◆ What you should do
Two lines in the data below mark the range: the one with "cases h; rfl" and the one with "decode_encode (.f24 fw)". Return both, along with every line between them, exactly.

◆ Supplied data
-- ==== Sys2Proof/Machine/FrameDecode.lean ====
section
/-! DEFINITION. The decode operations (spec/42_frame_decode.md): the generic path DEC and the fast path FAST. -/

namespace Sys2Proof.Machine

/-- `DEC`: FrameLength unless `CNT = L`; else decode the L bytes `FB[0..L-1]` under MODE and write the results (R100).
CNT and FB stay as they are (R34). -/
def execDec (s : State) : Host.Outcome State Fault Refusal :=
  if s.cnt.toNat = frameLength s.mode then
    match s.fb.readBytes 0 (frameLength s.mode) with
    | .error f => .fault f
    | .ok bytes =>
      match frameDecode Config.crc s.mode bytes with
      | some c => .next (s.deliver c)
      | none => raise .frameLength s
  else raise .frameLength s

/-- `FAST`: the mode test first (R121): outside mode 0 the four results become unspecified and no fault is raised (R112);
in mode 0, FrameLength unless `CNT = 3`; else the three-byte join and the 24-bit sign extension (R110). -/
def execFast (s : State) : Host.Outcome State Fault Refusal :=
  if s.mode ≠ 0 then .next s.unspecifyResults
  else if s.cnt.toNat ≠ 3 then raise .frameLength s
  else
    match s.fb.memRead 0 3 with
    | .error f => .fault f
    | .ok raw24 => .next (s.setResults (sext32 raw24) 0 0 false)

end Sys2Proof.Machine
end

* * *

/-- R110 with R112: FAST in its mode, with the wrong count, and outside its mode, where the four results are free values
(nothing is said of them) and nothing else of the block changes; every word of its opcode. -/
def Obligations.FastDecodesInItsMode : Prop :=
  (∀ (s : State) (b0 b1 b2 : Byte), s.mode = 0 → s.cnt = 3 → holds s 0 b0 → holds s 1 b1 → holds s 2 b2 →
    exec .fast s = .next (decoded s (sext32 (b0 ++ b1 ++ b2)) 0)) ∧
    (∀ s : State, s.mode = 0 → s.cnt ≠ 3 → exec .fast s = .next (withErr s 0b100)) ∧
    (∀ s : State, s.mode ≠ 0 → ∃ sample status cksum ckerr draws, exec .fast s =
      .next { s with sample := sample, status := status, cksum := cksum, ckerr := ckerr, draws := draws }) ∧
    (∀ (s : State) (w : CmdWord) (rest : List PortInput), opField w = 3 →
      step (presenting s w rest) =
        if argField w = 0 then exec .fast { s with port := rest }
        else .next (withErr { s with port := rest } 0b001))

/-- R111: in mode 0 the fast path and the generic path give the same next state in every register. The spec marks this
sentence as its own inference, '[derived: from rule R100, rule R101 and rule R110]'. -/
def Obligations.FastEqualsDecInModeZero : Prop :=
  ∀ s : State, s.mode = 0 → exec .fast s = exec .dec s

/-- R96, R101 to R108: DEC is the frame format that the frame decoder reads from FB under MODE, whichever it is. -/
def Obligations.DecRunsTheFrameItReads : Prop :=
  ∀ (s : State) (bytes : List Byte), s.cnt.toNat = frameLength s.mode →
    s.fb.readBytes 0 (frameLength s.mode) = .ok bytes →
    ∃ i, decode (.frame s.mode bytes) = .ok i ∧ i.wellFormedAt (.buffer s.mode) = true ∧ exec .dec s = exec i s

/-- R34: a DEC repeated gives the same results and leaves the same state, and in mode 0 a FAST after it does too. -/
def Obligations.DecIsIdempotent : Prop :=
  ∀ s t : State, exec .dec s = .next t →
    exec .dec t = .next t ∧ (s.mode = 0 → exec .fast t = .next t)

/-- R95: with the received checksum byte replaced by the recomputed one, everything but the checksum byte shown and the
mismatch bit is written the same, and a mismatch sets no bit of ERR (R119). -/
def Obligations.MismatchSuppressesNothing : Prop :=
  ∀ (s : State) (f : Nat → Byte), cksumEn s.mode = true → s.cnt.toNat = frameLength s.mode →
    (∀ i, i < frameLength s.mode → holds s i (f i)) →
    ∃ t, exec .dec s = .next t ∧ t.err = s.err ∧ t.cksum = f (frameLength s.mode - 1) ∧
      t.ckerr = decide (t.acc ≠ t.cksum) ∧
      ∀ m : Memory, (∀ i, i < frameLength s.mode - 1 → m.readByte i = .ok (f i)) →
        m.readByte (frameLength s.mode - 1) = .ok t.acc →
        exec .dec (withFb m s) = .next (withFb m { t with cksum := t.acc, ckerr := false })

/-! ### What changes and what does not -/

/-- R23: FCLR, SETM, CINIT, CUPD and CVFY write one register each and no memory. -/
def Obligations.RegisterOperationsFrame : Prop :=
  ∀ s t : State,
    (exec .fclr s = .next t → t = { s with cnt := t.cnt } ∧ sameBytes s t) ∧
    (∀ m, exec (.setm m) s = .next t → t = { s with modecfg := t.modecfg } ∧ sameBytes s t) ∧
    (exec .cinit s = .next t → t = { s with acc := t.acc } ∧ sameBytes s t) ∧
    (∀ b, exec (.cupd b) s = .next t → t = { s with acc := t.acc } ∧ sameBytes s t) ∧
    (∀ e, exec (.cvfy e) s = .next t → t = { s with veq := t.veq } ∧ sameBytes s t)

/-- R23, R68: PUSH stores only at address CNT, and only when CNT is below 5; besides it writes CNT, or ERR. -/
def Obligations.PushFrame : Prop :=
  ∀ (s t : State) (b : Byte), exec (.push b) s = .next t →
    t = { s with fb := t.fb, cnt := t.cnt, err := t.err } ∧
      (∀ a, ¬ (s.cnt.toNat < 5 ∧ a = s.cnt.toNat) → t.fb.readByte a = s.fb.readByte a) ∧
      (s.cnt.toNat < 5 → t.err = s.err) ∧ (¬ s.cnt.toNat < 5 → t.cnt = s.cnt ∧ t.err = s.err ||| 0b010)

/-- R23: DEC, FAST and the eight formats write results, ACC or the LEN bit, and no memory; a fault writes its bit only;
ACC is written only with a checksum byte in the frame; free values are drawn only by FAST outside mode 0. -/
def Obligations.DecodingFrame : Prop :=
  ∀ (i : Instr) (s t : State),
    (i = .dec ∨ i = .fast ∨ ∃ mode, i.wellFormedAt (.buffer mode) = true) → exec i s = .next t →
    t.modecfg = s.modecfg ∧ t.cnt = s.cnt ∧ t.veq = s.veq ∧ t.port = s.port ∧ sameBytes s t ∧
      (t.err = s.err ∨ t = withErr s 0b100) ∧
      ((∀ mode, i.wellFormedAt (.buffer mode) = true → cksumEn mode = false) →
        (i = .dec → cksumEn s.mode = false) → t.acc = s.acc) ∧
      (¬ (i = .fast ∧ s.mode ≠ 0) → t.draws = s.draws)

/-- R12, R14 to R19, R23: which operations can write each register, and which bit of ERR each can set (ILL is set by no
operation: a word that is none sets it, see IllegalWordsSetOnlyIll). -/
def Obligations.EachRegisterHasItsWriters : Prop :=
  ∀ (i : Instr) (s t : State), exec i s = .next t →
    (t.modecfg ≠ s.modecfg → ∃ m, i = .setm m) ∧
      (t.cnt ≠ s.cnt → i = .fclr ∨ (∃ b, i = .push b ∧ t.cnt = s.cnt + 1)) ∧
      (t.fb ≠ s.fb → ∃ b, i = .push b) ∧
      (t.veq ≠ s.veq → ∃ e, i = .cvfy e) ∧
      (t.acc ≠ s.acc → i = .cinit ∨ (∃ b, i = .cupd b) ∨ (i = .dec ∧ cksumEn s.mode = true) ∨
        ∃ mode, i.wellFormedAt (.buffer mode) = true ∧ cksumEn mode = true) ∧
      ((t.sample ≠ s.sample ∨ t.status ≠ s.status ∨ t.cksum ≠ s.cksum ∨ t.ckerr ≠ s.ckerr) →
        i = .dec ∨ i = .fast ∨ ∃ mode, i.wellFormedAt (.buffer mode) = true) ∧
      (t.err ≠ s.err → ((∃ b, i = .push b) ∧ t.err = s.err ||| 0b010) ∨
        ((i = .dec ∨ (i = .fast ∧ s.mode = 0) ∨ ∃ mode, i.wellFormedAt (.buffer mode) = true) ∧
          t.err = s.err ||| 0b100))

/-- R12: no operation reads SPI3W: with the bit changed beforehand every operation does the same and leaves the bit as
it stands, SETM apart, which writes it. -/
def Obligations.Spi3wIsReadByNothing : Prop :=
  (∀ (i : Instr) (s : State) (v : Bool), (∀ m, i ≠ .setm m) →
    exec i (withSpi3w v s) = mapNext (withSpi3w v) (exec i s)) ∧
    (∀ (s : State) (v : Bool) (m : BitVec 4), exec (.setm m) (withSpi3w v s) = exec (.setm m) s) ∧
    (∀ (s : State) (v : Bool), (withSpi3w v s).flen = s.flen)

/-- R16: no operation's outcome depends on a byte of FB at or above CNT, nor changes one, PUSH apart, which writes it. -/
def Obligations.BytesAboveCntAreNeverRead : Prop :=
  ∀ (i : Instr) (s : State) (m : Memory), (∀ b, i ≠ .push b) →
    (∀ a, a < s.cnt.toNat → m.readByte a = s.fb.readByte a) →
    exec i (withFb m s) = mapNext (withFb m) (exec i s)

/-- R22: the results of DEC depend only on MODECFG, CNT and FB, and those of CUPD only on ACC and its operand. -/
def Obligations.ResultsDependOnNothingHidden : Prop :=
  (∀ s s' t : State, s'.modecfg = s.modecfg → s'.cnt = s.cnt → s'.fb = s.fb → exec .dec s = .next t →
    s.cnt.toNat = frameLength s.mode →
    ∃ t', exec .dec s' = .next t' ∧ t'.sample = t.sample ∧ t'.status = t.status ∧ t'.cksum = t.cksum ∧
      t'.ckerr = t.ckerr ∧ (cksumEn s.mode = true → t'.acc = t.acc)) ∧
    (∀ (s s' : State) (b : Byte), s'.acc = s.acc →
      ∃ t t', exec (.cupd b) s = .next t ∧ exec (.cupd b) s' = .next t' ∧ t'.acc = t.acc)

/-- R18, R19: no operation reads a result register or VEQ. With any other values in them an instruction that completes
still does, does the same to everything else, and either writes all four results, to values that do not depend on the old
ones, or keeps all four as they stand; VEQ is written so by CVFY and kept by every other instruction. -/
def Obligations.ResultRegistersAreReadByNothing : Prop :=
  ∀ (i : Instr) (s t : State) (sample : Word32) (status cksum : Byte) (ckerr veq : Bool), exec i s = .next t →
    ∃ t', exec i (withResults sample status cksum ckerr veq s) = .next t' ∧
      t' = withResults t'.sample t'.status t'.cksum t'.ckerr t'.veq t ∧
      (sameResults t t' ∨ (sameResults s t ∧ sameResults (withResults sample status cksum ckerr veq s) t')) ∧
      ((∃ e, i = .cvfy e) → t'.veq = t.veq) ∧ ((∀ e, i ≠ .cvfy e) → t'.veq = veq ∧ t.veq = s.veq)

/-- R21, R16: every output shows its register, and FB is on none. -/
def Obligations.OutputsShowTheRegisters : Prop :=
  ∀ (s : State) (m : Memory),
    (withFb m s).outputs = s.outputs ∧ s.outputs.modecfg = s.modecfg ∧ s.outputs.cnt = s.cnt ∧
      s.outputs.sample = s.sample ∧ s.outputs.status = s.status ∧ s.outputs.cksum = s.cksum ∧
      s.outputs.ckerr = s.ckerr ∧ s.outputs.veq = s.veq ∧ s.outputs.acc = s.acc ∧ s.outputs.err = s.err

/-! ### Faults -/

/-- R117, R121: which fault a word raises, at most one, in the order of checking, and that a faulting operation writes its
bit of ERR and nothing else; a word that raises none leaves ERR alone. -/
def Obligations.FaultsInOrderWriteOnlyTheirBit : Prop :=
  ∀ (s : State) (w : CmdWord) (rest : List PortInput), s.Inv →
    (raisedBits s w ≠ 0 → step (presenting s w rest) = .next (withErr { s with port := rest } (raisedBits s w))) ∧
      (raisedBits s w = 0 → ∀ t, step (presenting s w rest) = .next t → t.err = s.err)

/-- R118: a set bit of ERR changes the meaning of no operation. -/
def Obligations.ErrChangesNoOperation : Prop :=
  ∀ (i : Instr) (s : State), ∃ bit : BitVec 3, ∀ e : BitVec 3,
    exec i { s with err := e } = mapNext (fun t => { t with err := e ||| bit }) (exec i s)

* * *

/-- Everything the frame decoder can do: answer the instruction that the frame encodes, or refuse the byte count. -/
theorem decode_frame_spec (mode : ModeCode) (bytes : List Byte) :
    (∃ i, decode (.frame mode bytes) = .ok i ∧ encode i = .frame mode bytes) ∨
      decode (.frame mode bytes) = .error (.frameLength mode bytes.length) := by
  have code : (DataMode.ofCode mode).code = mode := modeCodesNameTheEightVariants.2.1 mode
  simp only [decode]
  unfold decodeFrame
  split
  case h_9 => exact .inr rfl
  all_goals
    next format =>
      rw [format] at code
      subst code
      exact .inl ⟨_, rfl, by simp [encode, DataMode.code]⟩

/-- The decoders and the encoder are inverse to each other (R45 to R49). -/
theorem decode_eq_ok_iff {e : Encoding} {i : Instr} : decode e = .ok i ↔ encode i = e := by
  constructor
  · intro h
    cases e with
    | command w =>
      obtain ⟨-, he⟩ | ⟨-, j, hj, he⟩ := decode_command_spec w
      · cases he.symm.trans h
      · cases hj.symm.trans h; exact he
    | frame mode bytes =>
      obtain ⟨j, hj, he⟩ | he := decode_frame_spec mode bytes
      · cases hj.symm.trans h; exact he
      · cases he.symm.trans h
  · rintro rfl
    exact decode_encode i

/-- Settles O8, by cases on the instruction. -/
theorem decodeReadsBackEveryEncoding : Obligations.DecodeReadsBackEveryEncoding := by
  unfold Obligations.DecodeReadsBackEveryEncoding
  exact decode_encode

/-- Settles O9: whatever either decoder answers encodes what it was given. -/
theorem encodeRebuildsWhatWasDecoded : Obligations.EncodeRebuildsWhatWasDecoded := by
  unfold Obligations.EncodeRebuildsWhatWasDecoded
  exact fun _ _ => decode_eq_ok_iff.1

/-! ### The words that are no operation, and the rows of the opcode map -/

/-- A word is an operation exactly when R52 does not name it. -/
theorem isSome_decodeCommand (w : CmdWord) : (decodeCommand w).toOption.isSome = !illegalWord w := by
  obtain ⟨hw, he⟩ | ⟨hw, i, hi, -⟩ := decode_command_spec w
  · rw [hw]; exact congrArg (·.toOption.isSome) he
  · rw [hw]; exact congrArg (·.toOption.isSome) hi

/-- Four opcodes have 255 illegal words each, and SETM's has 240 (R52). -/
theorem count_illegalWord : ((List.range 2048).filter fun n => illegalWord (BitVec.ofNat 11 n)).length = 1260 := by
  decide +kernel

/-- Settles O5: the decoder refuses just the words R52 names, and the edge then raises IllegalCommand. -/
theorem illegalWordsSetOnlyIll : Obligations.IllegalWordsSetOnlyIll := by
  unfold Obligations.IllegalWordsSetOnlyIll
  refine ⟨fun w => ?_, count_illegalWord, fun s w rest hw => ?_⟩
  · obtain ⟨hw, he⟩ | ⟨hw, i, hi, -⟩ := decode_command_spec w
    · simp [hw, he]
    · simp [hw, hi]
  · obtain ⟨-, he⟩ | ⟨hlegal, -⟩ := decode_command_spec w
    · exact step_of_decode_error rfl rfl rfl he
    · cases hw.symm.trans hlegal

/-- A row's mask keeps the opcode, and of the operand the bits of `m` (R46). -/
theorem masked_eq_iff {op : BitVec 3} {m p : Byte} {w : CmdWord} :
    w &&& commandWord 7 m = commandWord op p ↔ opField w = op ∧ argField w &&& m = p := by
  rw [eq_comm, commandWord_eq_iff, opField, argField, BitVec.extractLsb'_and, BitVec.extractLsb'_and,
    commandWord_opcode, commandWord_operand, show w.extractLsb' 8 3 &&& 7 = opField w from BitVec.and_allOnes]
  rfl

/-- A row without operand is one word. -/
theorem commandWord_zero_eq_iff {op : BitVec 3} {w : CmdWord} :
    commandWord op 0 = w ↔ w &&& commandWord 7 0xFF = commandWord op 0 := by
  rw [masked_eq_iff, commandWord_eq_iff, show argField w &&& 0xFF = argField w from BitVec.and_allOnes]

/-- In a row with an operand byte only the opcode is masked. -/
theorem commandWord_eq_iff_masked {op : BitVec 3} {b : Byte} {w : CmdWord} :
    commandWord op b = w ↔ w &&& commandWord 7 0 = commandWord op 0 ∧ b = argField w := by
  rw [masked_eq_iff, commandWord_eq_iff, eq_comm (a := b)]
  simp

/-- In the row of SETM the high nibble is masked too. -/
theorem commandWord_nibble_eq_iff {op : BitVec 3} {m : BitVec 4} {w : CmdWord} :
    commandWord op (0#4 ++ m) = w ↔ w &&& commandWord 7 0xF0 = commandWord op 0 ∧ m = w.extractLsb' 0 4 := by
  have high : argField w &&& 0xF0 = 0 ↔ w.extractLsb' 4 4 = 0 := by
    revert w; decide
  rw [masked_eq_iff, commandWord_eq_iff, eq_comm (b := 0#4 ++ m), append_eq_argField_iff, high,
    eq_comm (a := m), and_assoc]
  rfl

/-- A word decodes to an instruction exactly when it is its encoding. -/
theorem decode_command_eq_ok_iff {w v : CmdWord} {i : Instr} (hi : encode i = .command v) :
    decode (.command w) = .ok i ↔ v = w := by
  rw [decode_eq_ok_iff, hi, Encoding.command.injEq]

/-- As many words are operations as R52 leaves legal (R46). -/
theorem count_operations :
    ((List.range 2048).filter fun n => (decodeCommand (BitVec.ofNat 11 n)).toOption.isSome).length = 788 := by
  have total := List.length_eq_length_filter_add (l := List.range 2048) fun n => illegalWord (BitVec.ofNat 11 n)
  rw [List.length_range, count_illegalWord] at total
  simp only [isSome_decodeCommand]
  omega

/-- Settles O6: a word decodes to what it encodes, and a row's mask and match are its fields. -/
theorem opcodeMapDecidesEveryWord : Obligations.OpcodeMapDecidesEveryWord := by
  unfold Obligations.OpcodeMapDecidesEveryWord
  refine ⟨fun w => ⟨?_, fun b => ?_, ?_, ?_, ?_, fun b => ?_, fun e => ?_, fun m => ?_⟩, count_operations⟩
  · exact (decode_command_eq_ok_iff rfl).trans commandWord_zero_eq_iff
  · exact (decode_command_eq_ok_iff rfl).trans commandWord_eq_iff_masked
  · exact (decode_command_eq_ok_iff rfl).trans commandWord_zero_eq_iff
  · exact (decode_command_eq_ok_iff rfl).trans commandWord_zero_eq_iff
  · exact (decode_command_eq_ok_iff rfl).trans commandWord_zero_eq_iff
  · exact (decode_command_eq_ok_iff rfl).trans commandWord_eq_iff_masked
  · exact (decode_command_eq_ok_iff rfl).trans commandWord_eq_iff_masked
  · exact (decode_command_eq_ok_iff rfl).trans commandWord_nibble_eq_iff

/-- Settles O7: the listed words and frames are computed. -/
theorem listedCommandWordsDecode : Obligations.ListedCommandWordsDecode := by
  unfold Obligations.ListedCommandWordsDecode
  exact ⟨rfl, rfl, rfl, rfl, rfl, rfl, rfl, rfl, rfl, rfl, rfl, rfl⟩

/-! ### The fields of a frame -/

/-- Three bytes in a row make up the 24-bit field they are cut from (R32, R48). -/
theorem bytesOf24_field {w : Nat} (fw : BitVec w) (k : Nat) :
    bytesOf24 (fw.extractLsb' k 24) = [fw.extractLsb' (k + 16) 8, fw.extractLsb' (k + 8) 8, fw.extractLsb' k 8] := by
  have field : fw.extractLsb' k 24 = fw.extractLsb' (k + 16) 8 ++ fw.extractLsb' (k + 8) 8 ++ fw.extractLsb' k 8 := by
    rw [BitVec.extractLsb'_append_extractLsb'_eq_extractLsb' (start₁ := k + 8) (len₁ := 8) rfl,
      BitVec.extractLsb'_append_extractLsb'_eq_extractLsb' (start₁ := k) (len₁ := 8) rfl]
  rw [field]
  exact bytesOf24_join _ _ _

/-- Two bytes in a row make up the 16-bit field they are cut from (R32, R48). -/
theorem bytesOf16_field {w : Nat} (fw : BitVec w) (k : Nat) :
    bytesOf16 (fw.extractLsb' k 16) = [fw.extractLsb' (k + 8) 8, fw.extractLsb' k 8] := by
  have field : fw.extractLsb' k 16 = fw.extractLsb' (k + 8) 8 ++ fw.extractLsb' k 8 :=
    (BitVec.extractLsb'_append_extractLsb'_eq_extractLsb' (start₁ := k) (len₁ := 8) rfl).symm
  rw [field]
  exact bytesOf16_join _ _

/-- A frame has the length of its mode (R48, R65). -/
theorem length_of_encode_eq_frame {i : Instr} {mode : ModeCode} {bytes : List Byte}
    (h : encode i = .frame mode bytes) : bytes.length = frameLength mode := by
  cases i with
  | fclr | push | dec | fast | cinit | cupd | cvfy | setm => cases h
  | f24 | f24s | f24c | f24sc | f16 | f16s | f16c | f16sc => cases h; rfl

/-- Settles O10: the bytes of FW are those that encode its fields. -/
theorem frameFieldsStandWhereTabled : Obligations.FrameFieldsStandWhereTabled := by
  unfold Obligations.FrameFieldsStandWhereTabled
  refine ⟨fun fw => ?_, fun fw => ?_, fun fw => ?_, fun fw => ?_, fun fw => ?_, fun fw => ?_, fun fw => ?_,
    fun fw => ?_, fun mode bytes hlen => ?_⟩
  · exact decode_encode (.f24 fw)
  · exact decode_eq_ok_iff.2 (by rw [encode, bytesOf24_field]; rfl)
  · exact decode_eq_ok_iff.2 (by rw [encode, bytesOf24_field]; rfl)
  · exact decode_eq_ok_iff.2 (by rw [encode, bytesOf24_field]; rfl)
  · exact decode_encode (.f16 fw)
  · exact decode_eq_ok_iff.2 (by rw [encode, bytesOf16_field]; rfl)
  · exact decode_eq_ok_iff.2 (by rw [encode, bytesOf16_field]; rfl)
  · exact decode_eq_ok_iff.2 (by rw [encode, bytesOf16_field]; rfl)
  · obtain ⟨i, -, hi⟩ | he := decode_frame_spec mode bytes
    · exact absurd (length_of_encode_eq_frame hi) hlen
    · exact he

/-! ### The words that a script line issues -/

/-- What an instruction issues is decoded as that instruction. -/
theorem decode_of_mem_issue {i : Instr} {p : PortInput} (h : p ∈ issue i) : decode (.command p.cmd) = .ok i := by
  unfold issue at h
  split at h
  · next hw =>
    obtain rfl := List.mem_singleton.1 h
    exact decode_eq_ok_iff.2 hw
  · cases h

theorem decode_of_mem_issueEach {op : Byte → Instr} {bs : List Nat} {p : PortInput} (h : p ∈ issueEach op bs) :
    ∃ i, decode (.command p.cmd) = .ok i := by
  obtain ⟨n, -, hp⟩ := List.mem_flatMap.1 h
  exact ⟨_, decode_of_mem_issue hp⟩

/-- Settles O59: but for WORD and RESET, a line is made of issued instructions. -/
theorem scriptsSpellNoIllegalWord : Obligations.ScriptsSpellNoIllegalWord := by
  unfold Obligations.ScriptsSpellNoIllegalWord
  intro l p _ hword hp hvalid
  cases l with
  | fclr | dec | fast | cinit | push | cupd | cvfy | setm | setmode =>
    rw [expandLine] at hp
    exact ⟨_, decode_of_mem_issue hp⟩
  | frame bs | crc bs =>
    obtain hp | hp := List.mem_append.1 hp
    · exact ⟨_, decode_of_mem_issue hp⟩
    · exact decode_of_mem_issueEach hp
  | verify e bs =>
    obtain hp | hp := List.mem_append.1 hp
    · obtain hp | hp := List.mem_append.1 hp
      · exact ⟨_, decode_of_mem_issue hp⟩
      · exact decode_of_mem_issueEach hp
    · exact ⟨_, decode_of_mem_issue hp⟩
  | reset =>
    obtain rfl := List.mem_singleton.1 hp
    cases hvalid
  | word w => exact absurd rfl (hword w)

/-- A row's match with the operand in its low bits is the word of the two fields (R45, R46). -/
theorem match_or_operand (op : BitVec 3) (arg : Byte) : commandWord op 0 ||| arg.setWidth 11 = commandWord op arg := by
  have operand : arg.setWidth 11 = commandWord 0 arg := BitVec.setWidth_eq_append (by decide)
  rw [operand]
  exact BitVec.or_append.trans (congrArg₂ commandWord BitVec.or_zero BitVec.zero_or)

◆ Solution
  | f24 | f24s | f24c | f24sc | f16 | f16s | f16c | f16sc => cases h; rfl

/-- Settles O10: the bytes of FW are those that encode its fields. -/
theorem frameFieldsStandWhereTabled : Obligations.FrameFieldsStandWhereTabled := by
  unfold Obligations.FrameFieldsStandWhereTabled
  refine ⟨fun fw => ?_, fun fw => ?_, fun fw => ?_, fun fw => ?_, fun fw => ?_, fun fw => ?_, fun fw => ?_,
    fun fw => ?_, fun mode bytes hlen => ?_⟩
  · exact decode_encode (.f24 fw)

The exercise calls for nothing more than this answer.